→ Exercise aim: Match on the string "replicate" in the entries below and return every matching line.

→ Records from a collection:
┄┄┄┄┄┄
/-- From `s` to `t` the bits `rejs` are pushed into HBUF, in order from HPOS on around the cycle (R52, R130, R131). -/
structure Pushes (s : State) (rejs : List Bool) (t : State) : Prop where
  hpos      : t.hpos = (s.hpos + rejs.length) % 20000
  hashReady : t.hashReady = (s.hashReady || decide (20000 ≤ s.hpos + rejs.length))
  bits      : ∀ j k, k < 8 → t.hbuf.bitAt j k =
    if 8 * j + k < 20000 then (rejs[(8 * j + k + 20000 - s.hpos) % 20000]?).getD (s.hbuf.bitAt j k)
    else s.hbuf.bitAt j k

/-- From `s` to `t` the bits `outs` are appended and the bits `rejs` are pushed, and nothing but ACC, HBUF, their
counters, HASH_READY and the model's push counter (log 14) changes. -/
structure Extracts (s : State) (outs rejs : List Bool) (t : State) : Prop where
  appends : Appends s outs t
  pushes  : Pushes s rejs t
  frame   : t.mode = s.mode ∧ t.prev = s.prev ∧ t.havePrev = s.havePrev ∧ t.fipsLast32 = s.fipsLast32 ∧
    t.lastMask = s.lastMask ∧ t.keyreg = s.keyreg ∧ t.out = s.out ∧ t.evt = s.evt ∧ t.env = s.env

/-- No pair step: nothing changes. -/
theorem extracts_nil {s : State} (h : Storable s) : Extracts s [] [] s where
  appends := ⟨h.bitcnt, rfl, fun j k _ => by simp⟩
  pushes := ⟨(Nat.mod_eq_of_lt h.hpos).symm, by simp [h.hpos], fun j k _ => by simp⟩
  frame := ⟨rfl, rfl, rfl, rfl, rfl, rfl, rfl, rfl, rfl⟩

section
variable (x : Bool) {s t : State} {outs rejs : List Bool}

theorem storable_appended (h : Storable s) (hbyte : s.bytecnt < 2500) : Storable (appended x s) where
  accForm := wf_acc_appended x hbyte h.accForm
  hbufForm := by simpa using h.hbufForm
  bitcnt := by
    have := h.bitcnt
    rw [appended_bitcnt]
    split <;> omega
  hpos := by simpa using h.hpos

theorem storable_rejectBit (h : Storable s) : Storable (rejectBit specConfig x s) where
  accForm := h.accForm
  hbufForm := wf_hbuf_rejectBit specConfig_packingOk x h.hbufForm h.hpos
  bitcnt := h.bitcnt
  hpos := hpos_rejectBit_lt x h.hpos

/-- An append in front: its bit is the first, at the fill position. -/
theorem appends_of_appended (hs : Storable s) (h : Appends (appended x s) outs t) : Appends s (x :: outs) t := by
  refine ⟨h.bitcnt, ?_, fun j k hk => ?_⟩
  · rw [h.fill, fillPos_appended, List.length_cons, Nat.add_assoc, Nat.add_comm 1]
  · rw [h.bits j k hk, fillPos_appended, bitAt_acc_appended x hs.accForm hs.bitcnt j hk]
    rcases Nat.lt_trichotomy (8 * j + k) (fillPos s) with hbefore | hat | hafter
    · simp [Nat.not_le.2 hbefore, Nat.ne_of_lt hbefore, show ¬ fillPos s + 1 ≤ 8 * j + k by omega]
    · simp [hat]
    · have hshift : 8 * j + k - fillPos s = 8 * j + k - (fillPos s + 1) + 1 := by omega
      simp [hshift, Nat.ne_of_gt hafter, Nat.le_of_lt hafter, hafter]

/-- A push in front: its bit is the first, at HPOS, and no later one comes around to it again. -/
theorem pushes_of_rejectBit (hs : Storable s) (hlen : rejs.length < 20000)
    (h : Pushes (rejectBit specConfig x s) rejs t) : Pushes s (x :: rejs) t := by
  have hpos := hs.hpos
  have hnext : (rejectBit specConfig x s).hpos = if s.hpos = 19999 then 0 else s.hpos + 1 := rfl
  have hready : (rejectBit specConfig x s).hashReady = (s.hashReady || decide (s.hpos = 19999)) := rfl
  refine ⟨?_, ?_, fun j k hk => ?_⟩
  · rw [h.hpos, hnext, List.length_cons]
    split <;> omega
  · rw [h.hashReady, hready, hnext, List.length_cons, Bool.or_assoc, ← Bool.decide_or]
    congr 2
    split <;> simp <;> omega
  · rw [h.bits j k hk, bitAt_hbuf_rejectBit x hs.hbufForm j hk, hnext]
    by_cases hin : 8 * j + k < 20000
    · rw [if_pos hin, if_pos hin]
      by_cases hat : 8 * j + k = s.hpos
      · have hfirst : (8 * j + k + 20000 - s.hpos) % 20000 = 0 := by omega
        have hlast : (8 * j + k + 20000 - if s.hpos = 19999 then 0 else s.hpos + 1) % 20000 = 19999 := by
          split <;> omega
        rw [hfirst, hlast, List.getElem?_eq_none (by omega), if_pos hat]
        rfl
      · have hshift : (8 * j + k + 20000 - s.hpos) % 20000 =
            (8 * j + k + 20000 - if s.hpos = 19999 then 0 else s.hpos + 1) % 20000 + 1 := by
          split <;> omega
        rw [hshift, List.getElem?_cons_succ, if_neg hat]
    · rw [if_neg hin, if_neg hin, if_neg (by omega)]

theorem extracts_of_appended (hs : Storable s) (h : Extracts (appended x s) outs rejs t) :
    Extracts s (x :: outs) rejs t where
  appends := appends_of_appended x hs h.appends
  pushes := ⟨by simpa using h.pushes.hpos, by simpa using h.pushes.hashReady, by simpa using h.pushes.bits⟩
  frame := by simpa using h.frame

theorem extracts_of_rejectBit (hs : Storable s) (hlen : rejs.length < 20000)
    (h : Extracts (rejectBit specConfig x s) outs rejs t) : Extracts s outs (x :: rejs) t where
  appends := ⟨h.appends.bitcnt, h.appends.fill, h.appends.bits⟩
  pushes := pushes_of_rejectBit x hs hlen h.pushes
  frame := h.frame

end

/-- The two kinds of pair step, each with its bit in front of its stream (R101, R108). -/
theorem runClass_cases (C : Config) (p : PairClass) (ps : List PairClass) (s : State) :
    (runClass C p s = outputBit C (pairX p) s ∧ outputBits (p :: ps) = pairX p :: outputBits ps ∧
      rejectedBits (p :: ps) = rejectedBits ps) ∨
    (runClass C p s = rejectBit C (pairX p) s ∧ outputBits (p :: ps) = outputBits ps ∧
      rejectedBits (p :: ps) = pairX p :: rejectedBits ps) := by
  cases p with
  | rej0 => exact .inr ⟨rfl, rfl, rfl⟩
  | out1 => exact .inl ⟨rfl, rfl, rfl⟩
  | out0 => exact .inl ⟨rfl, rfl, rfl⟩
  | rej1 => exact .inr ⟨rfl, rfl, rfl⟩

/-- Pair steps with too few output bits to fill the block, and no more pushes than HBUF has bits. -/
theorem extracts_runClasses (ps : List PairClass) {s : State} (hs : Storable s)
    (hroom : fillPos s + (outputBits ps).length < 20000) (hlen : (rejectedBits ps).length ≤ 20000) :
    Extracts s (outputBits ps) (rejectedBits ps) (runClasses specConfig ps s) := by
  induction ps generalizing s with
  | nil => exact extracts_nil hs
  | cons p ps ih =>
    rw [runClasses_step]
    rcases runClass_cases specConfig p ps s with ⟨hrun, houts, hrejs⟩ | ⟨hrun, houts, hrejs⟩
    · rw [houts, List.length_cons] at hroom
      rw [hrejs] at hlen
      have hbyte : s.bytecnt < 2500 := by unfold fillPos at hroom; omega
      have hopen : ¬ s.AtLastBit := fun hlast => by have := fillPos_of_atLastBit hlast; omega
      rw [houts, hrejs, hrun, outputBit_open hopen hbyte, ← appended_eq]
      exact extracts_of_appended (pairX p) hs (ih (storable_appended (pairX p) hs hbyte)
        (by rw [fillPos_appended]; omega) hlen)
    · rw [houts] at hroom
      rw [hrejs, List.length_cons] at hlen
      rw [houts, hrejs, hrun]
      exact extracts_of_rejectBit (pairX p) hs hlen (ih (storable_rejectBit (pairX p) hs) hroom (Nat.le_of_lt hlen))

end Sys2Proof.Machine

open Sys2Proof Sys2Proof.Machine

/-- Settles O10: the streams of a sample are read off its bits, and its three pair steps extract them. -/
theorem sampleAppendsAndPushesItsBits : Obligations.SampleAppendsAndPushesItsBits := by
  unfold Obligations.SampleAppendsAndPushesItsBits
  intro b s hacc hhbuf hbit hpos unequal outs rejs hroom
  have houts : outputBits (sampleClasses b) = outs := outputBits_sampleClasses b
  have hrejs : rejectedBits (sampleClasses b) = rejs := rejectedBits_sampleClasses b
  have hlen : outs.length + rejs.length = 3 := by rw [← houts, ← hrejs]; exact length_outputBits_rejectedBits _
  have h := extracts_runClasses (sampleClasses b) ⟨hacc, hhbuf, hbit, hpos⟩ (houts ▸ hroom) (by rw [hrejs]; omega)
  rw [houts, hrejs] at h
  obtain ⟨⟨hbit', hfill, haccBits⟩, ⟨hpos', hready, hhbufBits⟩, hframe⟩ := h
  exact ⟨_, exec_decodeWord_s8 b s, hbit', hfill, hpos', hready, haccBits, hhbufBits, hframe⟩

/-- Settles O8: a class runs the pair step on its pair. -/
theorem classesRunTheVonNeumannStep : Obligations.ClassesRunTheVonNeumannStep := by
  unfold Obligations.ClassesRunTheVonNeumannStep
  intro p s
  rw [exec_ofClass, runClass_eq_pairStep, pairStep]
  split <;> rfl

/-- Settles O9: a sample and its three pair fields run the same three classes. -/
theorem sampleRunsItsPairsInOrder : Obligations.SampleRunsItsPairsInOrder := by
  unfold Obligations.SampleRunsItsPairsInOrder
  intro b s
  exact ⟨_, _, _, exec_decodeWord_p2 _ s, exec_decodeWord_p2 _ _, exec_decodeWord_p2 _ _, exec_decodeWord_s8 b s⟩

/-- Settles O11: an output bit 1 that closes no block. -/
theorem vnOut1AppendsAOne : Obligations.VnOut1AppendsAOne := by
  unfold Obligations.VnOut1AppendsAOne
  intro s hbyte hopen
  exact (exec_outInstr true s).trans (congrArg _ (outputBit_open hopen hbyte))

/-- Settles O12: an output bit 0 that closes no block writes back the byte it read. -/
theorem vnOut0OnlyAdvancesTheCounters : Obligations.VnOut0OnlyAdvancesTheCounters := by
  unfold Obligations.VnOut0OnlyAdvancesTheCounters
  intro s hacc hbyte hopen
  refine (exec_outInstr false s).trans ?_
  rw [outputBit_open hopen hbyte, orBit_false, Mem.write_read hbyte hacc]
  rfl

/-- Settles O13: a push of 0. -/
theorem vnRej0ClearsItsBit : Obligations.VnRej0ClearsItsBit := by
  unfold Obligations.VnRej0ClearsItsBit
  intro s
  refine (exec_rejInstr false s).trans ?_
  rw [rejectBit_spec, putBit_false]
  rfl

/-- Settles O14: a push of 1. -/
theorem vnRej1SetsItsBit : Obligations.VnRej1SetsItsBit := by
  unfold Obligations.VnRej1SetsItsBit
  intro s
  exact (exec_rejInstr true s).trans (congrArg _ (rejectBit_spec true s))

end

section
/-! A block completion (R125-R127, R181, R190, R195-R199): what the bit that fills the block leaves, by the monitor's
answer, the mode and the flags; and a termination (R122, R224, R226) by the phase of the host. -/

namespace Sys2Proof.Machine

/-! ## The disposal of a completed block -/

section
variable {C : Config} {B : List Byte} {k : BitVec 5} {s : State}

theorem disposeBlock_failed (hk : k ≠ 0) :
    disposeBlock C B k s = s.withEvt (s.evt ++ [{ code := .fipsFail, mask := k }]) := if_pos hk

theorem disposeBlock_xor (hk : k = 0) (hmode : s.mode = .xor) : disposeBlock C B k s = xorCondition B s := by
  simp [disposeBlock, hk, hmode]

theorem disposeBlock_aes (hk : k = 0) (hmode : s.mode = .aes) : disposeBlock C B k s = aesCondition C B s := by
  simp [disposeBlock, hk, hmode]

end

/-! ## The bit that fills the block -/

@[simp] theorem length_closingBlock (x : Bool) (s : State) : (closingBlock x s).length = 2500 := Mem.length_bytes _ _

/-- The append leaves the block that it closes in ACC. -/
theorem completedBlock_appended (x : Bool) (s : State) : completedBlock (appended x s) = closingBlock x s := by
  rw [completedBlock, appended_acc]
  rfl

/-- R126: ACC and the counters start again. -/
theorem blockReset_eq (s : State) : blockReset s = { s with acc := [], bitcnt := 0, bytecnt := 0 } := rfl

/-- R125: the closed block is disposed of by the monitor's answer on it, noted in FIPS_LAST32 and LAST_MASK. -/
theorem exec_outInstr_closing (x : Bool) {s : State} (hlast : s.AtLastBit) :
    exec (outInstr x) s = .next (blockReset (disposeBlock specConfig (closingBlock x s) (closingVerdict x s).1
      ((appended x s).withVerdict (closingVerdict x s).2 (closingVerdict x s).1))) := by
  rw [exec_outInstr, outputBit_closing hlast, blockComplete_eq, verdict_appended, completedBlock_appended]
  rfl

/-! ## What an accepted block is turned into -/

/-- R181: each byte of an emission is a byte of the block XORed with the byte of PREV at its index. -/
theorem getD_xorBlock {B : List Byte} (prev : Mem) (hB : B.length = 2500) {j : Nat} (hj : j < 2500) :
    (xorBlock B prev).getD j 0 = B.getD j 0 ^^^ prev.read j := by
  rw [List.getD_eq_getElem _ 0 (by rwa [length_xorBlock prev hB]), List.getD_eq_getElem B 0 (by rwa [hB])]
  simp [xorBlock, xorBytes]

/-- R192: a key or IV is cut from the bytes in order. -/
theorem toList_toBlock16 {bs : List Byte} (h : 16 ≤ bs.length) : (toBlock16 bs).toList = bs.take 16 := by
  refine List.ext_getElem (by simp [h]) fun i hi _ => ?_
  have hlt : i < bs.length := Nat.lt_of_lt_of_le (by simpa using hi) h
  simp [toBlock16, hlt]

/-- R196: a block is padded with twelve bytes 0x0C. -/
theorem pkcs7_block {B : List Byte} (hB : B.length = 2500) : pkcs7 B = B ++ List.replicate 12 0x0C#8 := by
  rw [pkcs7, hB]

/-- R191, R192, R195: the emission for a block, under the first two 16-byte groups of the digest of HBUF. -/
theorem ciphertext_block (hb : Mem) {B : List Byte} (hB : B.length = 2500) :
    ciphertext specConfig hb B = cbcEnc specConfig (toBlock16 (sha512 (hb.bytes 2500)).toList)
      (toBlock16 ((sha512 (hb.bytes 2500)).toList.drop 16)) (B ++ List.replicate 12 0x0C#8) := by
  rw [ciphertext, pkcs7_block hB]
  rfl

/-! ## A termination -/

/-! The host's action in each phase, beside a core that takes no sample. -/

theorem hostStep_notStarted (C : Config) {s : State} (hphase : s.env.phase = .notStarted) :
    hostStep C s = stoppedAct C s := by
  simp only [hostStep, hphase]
┄┄┄┄┄┄
→ Reply:
theorem pkcs7_block {B : List Byte} (hB : B.length = 2500) : pkcs7 B = B ++ List.replicate 12 0x0C#8 := by
      (toBlock16 ((sha512 (hb.bytes 2500)).toList.drop 16)) (B ++ List.replicate 12 0x0C#8) := by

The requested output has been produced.